Retype the records below exactly as they appear.

The data:
+---+

/-- Debug-close is confirmed (R336, step 2). -/
def closeConfirm (s : State) (c : Chain) (sigOk : Bool) : State × Nat :=
  if s.fuses.debugClosed ∨ s.trust.challenge.isNone then (s, 0x4E)
  else if s.chainResult c ≠ 0 then (s, 0x40 + s.chainResult c)
  else if c.role ≠ 4 then (s, 0x45)
  else if sigOk = false then (s, 0x41)
  else
    let s := s.challengeExpired
    ({ s with fuses := { s.fuses with debugClosed := true }, trust := { s.trust with debugUnlocked := false } }, 0)

/-- Debug unlocked until reset (R336). -/
def debugUnlock (s : State) : State × Nat :=
  if s.fuses.debugClosed then (s, 0x4E) else ({ s with trust := { s.trust with debugUnlocked := true } }, 0)

/-- NT stored as the last-known time, forward only (R316). -/
def storeTime (s : State) : State :=
  if s.ntValid then (s.put 0x310008 (max (s.int 0x310008) s.ntNow)).storeStored else s

end State

/-! ### The commands -/

/-- CLAIM_EN_LOW. -/
def execClaimEnLow (s : State) : Res := .next s.claimEnLow

/-- CLAIM_WINDOW_EXPIRED. -/
def execClaimWindowExpired (s : State) : Res := .next s.windowExpired

/-- OWNER_ROOT_WRITE. -/
def execOwnerRootWrite (w : Writer) (cert : List Byte) (s : State) : Res :=
  .next (s.served fun s => s.accessAct w 0x311001 cert (·.ownerRoot cert))

/-- CLAIM_COMMAND. -/
def execClaimCommand (w : Writer) (v : Byte) (caOk selfSigned : Bool) (s : State) : Res :=
  .next (s.served fun s => s.accessAct w 0x311002 [v] (·.claimCommand caOk selfSigned))

/-- RELEASE. -/
def execRelease (w : Writer) (data : List Byte) (s : State) : Res := .next (s.served fun s => (s.accessAct w 0x311004 data (·.release data)).takeDue)

/-- HELLO. -/
def execHello (h : Hello) (s : State) : Res :=
  .next (s.served fun s => match h with | .client p c => s.helloClient p c | .node c => s.helloNode c)

/-- FINISH. -/
def execFinish (h : Peer) (seq : Nat) (sigOk : Bool) (s : State) : Res :=
  .next (s.served fun s => match h with
    | .client p n => s.finishClient p n seq sigOk
    | .node id => s.finishNode id.toNat seq sigOk)

/-- SESSION_CLOSE. -/
def execSessionClose (p : Path) (n : Fin 8) (seq : Nat) (tagOk : Bool) (s : State) : Res :=
  .next (s.served (·.sessionClose p n seq tagOk))

/-- SESSION_IDLE_TIMEOUT: idle for its timeout, 24 h old, or outliving its certificates (R320). -/
def execSessionIdleTimeout (n : Fin 8) (s : State) : Res := .next (s.served (·.endSession n))

/-- REVOCATION_WRITE. -/
def execRevocationWrite (w : Writer) (data : List Byte) (s : State) : Res :=
  .next (s.served fun s => s.accessAct w 0x311201 data (·.writeThen w 0x311201 data State.revoke))

/-- PEER_OWNER_WRITE. -/
def execPeerOwnerWrite (w : Writer) (i : Fin 8) (data : List Byte) (s : State) : Res :=
  .next (s.served fun s => s.accessAct w (0x311101 + i) data (·.writeThen w (0x311101 + i) data State.flushCache))

/-- FLUSH_CACHE. -/
def execFlushCache (w : Writer) (v : Byte) (s : State) : Res :=
  .next (s.served fun s => s.accessAct w 0x312202 [v] fun s => (s.flushCache, 0))

/-- CACHE_ENTRY_EXPIRY. -/
def execCacheEntryExpiry (identity : BitVec 64) (s : State) : Res := .next (s.served (·.cacheExpiry identity.toNat))

/-- OFFER. -/
def execOffer (p : Cpl) (identity : BitVec 64) (exchange : BitVec 32) (cacheFlag : Bool) (s : State) : Res :=
  .next (s.served (·.offer p.no identity.toNat exchange.toNat cacheFlag))

/-- CERTS. -/
def execCerts (p : Cpl) (c : DeviceCert) (s : State) : Res := .next (s.served (·.certs p.no c))

/-- PROOF. -/
def execProof (p : Cpl) (sigOk : Bool) (s : State) : Res := .next (s.served (·.proof p.no sigOk))

/-- RESUME. -/
def execResume (p : Cpl) (hmacOk : Bool) (s : State) : Res := .next (s.served (·.resumeMsg p.no hmacOk))

/-- CONFIRM. -/
def execConfirm (p : Cpl) (hmacOk : Bool) (s : State) : Res := .next (s.served (·.confirm p.no hmacOk))

/-- REFUSE. -/
def execRefuse (p : Cpl) (s : State) : Res := .next (s.served (·.refuseMsg p.no))

/-- AUTH_RETRY_TIMER. -/
def execAuthRetryTimer (p : Cpl) (s : State) : Res := .next (s.served (·.authRetry p.no))

/-- REKEY_TRIGGER. -/
def execRekeyTrigger (p : Cpl) (s : State) : Res := .next (s.served (·.rekeyTrigger p.no))

/-- REKEY_OFFER. -/
def execRekeyOffer (p : Cpl) (identity : BitVec 64) (s : State) : Res :=
  .next (s.served (·.rekeyOffer p.no identity.toNat))

/-- REKEY_CONFIRM. -/
def execRekeyConfirm (p : Cpl) (hmacOk : Bool) (s : State) : Res := .next (s.served (·.rekeyConfirm p.no hmacOk))

/-- STREAM_KEY_DELIVERY. -/
def execStreamKeyDelivery (source : BitVec 64) (view : Fin 16) (inst epoch : Nat) (s : State) : Res :=
  .next (s.served (·.keyDelivery source.toNat view inst epoch))

/-- STREAM_KEY_ACK: from the sink, over a node session (R322, R329). -/
def execStreamKeyAck (sink : BitVec 64) (view : Fin 16) (inst epoch : Nat) (s : State) : Res :=
  .next (s.served fun s => if s.nodeOpen sink.toNat then s.keyAck sink.toNat view inst epoch else s)

/-- IMAGE_LOAD: with no image verified, the enclave accepts an image through the host mailbox alone (R331, R403). -/
def execImageLoad (w : Writer) (img : Image) (s : State) : Res :=
  .next (if s.power.phase = .noImage then (if w.path = .host then (s.imageLoad img).1.respond w (s.imageLoad img).2 [] else s)
    else s.served fun s =>
      let st := s.writeStatus w 0x314001 []
      if st ≠ 0 then s.respond w st [] else (s.imageLoad img).1.respond w (s.imageLoad img).2 [])

/-- SELECT_IMAGE (R332, step 2). -/
def execSelectImage (w : Writer) (v : Byte) (s : State) : Res :=
  .next (s.served fun s => s.accessAct w 0x314007 [v] (·.selectImage v.toNat))

/-- HEALTH_TIMEOUT. -/
def execHealthTimeout (s : State) : Res := .next s.healthTimeout

/-- IMAGE_HEALTHY. -/
def execImageHealthy (s : State) : Res := .next s.imageHealthy

/-- ADVANCE_ROLLBACK_FLOOR. -/
def execAdvanceRollbackFloor (w : Writer) (v : Byte) (s : State) : Res :=
  .next (s.served fun s => s.accessAct w 0x314008 [v] (·.advanceFloor v.toNat))

/-- CLOSE_ARM. -/
def execCloseArm (w : Writer) (data : List Byte) (s : State) : Res :=
  .next (s.served fun s => s.accessAct w 0x316001 data (·.closeArm data))

/-- CLOSE_CONFIRM. -/
def execCloseConfirm (w : Writer) (c : Chain) (sigOk : Bool) (s : State) : Res :=
  .next (s.served fun s => s.accessAct w 0x316003 [] (·.closeConfirm c sigOk))

/-- CHALLENGE_EXPIRED. -/
def execChallengeExpired (s : State) : Res := .next (s.served (·.challengeExpired))

/-- DEBUG_UNLOCK. -/
def execDebugUnlock (w : Writer) (v : Byte) (s : State) : Res :=
  .next (s.served fun s => s.accessAct w 0x316004 [v] (·.debugUnlock))

/-- LAST_KNOWN_TIME_STORE. -/
def execLastKnownTimeStore (s : State) : Res := .next (s.served (·.storeTime))

end Sys2Proof.Machine
end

+---+

Expected output:
/-- Debug-close is confirmed (R336, step 2). -/
def closeConfirm (s : State) (c : Chain) (sigOk : Bool) : State × Nat :=
  if s.fuses.debugClosed ∨ s.trust.challenge.isNone then (s, 0x4E)
  else if s.chainResult c ≠ 0 then (s, 0x40 + s.chainResult c)
  else if c.role ≠ 4 then (s, 0x45)
  else if sigOk = false then (s, 0x41)
  else
    let s := s.challengeExpired
    ({ s with fuses := { s.fuses with debugClosed := true }, trust := { s.trust with debugUnlocked := false } }, 0)

/-- Debug unlocked until reset (R336). -/
def debugUnlock (s : State) : State × Nat :=
  if s.fuses.debugClosed then (s, 0x4E) else ({ s with trust := { s.trust with debugUnlocked := true } }, 0)

/-- NT stored as the last-known time, forward only (R316). -/
def storeTime (s : State) : State :=
  if s.ntValid then (s.put 0x310008 (max (s.int 0x310008) s.ntNow)).storeStored else s

end State

/-! ### The commands -/

/-- CLAIM_EN_LOW. -/
def execClaimEnLow (s : State) : Res := .next s.claimEnLow

/-- CLAIM_WINDOW_EXPIRED. -/
def execClaimWindowExpired (s : State) : Res := .next s.windowExpired

/-- OWNER_ROOT_WRITE. -/
def execOwnerRootWrite (w : Writer) (cert : List Byte) (s : State) : Res :=
  .next (s.served fun s => s.accessAct w 0x311001 cert (·.ownerRoot cert))

/-- CLAIM_COMMAND. -/
def execClaimCommand (w : Writer) (v : Byte) (caOk selfSigned : Bool) (s : State) : Res :=
  .next (s.served fun s => s.accessAct w 0x311002 [v] (·.claimCommand caOk selfSigned))

/-- RELEASE. -/
def execRelease (w : Writer) (data : List Byte) (s : State) : Res := .next (s.served fun s => (s.accessAct w 0x311004 data (·.release data)).takeDue)

/-- HELLO. -/
def execHello (h : Hello) (s : State) : Res :=
  .next (s.served fun s => match h with | .client p c => s.helloClient p c | .node c => s.helloNode c)

/-- FINISH. -/
def execFinish (h : Peer) (seq : Nat) (sigOk : Bool) (s : State) : Res :=
  .next (s.served fun s => match h with
    | .client p n => s.finishClient p n seq sigOk
    | .node id => s.finishNode id.toNat seq sigOk)

/-- SESSION_CLOSE. -/
def execSessionClose (p : Path) (n : Fin 8) (seq : Nat) (tagOk : Bool) (s : State) : Res :=
  .next (s.served (·.sessionClose p n seq tagOk))

/-- SESSION_IDLE_TIMEOUT: idle for its timeout, 24 h old, or outliving its certificates (R320). -/
def execSessionIdleTimeout (n : Fin 8) (s : State) : Res := .next (s.served (·.endSession n))

/-- REVOCATION_WRITE. -/
def execRevocationWrite (w : Writer) (data : List Byte) (s : State) : Res :=
  .next (s.served fun s => s.accessAct w 0x311201 data (·.writeThen w 0x311201 data State.revoke))

/-- PEER_OWNER_WRITE. -/
def execPeerOwnerWrite (w : Writer) (i : Fin 8) (data : List Byte) (s : State) : Res :=
  .next (s.served fun s => s.accessAct w (0x311101 + i) data (·.writeThen w (0x311101 + i) data State.flushCache))

/-- FLUSH_CACHE. -/
def execFlushCache (w : Writer) (v : Byte) (s : State) : Res :=
  .next (s.served fun s => s.accessAct w 0x312202 [v] fun s => (s.flushCache, 0))

/-- CACHE_ENTRY_EXPIRY. -/
def execCacheEntryExpiry (identity : BitVec 64) (s : State) : Res := .next (s.served (·.cacheExpiry identity.toNat))

/-- OFFER. -/
def execOffer (p : Cpl) (identity : BitVec 64) (exchange : BitVec 32) (cacheFlag : Bool) (s : State) : Res :=
  .next (s.served (·.offer p.no identity.toNat exchange.toNat cacheFlag))

/-- CERTS. -/
def execCerts (p : Cpl) (c : DeviceCert) (s : State) : Res := .next (s.served (·.certs p.no c))

/-- PROOF. -/
def execProof (p : Cpl) (sigOk : Bool) (s : State) : Res := .next (s.served (·.proof p.no sigOk))

/-- RESUME. -/
def execResume (p : Cpl) (hmacOk : Bool) (s : State) : Res := .next (s.served (·.resumeMsg p.no hmacOk))

/-- CONFIRM. -/
def execConfirm (p : Cpl) (hmacOk : Bool) (s : State) : Res := .next (s.served (·.confirm p.no hmacOk))

/-- REFUSE. -/
def execRefuse (p : Cpl) (s : State) : Res := .next (s.served (·.refuseMsg p.no))

/-- AUTH_RETRY_TIMER. -/
def execAuthRetryTimer (p : Cpl) (s : State) : Res := .next (s.served (·.authRetry p.no))

/-- REKEY_TRIGGER. -/
def execRekeyTrigger (p : Cpl) (s : State) : Res := .next (s.served (·.rekeyTrigger p.no))

/-- REKEY_OFFER. -/
def execRekeyOffer (p : Cpl) (identity : BitVec 64) (s : State) : Res :=
  .next (s.served (·.rekeyOffer p.no identity.toNat))

/-- REKEY_CONFIRM. -/
def execRekeyConfirm (p : Cpl) (hmacOk : Bool) (s : State) : Res := .next (s.served (·.rekeyConfirm p.no hmacOk))

/-- STREAM_KEY_DELIVERY. -/
def execStreamKeyDelivery (source : BitVec 64) (view : Fin 16) (inst epoch : Nat) (s : State) : Res :=
  .next (s.served (·.keyDelivery source.toNat view inst epoch))

/-- STREAM_KEY_ACK: from the sink, over a node session (R322, R329). -/
def execStreamKeyAck (sink : BitVec 64) (view : Fin 16) (inst epoch : Nat) (s : State) : Res :=
  .next (s.served fun s => if s.nodeOpen sink.toNat then s.keyAck sink.toNat view inst epoch else s)

/-- IMAGE_LOAD: with no image verified, the enclave accepts an image through the host mailbox alone (R331, R403). -/
def execImageLoad (w : Writer) (img : Image) (s : State) : Res :=
  .next (if s.power.phase = .noImage then (if w.path = .host then (s.imageLoad img).1.respond w (s.imageLoad img).2 [] else s)
    else s.served fun s =>
      let st := s.writeStatus w 0x314001 []
      if st ≠ 0 then s.respond w st [] else (s.imageLoad img).1.respond w (s.imageLoad img).2 [])

/-- SELECT_IMAGE (R332, step 2). -/
def execSelectImage (w : Writer) (v : Byte) (s : State) : Res :=
  .next (s.served fun s => s.accessAct w 0x314007 [v] (·.selectImage v.toNat))

/-- HEALTH_TIMEOUT. -/
def execHealthTimeout (s : State) : Res := .next s.healthTimeout

/-- IMAGE_HEALTHY. -/
def execImageHealthy (s : State) : Res := .next s.imageHealthy

/-- ADVANCE_ROLLBACK_FLOOR. -/
def execAdvanceRollbackFloor (w : Writer) (v : Byte) (s : State) : Res :=
  .next (s.served fun s => s.accessAct w 0x314008 [v] (·.advanceFloor v.toNat))

/-- CLOSE_ARM. -/
def execCloseArm (w : Writer) (data : List Byte) (s : State) : Res :=
  .next (s.served fun s => s.accessAct w 0x316001 data (·.closeArm data))

/-- CLOSE_CONFIRM. -/
def execCloseConfirm (w : Writer) (c : Chain) (sigOk : Bool) (s : State) : Res :=
  .next (s.served fun s => s.accessAct w 0x316003 [] (·.closeConfirm c sigOk))

/-- CHALLENGE_EXPIRED. -/
def execChallengeExpired (s : State) : Res := .next (s.served (·.challengeExpired))

/-- DEBUG_UNLOCK. -/
def execDebugUnlock (w : Writer) (v : Byte) (s : State) : Res :=
  .next (s.served fun s => s.accessAct w 0x316004 [v] (·.debugUnlock))

/-- LAST_KNOWN_TIME_STORE. -/
def execLastKnownTimeStore (s : State) : Res := .next (s.served (·.storeTime))

end Sys2Proof.Machine
end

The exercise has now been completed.